Here are the highlights of the chart;

  • The Red Star marks August 1971, when the US Government removed the dollar from the Bretton Woods’ $35, gold peg.
  • The Green Triangle marks August 1982, where with the Dow Jones trading under 800, the current (is it still going?) bull market began.
  • Box #1 is the top of the NASDAQ High-Tech bull market.
  • Box #2 is the top of the sub-prime mortgage bull market.
  • Box #3 shows the 04 December 2024 top in the Dow Jones.

It didn’t take long after the dollar was freed from its $35 gold peg (Red Star), before the idiots at the FOMC began inflating their epic financial bubble in the stock market (Green Triangle) seen below.

Focusing on the Boxes above, Box #1 saw the Dow Jones trade over 11,700 in January 2000, an inconceivable, enormously large valuation at the time.  Of course, being a market top, it was followed by a two-and-a-half-year bear market that took the Dow Jones down by 38%.

Box #2 saw the Dow Jones trade over 14,100 in October 2007.  The bulls at the time couldn’t believe how lucky they were, as the second deepest percentage decline in Dow Jones history began, taking the Dow Jones down by 54% in March 2009, Red Oval.  The only other bear market bottom that saw a larger percentage decline occurred during the Great Depression bear market, an 89% market decline.

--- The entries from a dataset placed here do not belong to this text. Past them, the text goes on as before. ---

-- ==== Sys2Proof/Laws/Orders.lean ====
section
/-! SUPPORT. What each order keeps, and what the decoding of order packets carries over. -/

namespace Sys2Proof.Machine

theorem supersede_context {o : OutputNo} {b c : CtxNo} {s : State} (h : hasDestination s c = true) :
    (supersede o b s).context c = s.context c := by
  have hd : hasDestination (offer (.superseded o b (s.context b).input (s.context b).service) s) c =
      hasDestination s c := by
    simp [hasDestination, State.isCurrent, State.isPending, State.binding, State.tag]
  unfold supersede
  rw [retireIfUnbound_context _ _ _ (by rw [hd]; exact h)]
  exact context_of_contexts (offer_ctl_contexts _ _) c

/-- What is pending on an output stays so when hold sets are judged again. -/
theorem rejudge_isPending (w : Which) (p : CtxNo → Bool) (o : OutputNo) (c : CtxNo) (s : State) :
    (rejudge w p s).isPending o c = s.isPending o c := by
  have hb : ∀ (s : State) (k : OutputNo) (x : OutBind), x.pending.map PendingBinding.ctx = (s.binding k).pending.map PendingBinding.ctx →
      (s.setBinding k x).isPending o c = s.isPending o c := by
    intro s k x h
    by_cases hk : k = o
    · subst hk
      cases hx : x.pending <;> cases hy : (s.binding k).pending <;>
        simp_all [State.isPending, State.binding]
    · simp [State.isPending, State.binding, hk]
  have hn : ∀ (s : State) (n : Notice), (offer n s).isPending o c = s.isPending o c := by
    intro s n
    simp [State.isPending, State.binding]
  have h1 : ∀ (s : State) (k : OutputNo), (rejudgeOutput w p k s).isPending o c = s.isPending o c := by
    intro s k
    have hc : (rejudgeCurrent w p k s).isPending o c = s.isPending o c := by
      unfold rejudgeCurrent
      split
      · rfl
      · dsimp only
        split
        · exact (hn _ _).trans (hb _ _ _ rfl)
        · rfl
    rw [rejudgeOutput, ← hc]
    unfold rejudgePending
    split
    · rfl
    · next b h =>
      split
      · exact hb _ _ _ (by simp [h])
      · rfl
  have h2 : ∀ (s : State) (k : TagNo), (rejudgeTag w p k s).isPending o c = s.isPending o c := by
    intro s k
    unfold rejudgeTag
    split
    · rfl
    · rfl
    · dsimp only
      split
      · split
        · exact (hn _ _).trans rfl
        · rfl
      · rfl
  unfold rejudge
  rw [foldl_inv (g := fun s : State => s.isPending o c) h2, foldl_inv (g := fun s : State => s.isPending o c) h1]

/-- The context bound stays as it is while the one it replaces may retire. -/
theorem bindPending_context (o : OutputNo) (c : CtxNo) (s : State) : (bindPending o c s).context c = s.context c := by
  unfold bindPending
  dsimp only
  split
  · exact context_of_contexts (rejudge_contexts _ _ _) c
  · rw [supersede_context]
    · exact context_of_contexts (rejudge_contexts _ _ _) c
    · refine hasDestination_pending (o := o) ?_
      rw [rejudge_isPending]
      simp [State.isPending, State.binding]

Stop and think about this for a moment; within the Red Oval, is the second largest bear market decline in Dow Jones history.  Yet below, it appears as a correction within the context of the larger bull market advance, that topped last December. 

There is something so wrong with that!

Box #3, is the market advance seen from the 09 March 2009, 54% bear-market bottom.  This astounding advance, from March 2009 to just last December, was funded by four QEs; many trillions of dollars of monetary inflation “injected” directly into it by the idiots at the FOMC, exactly as Warren Buffett said below in 2003:

No doubt about it, good times were had by all.  But this amazing advance was only a bubble inflated into the stock market, and all bubbles ultimately go bust, while epic bubbles, such as seen above, bust epically.  So no, I can’t recommend anyone investing in this stock market, but I am willing to say; watch out below.

This week, I decided to insert the table I use in my Dow Jones BEV charts, in this chart of the Dow Jones in daily bars below, as it is useful in both types of charts.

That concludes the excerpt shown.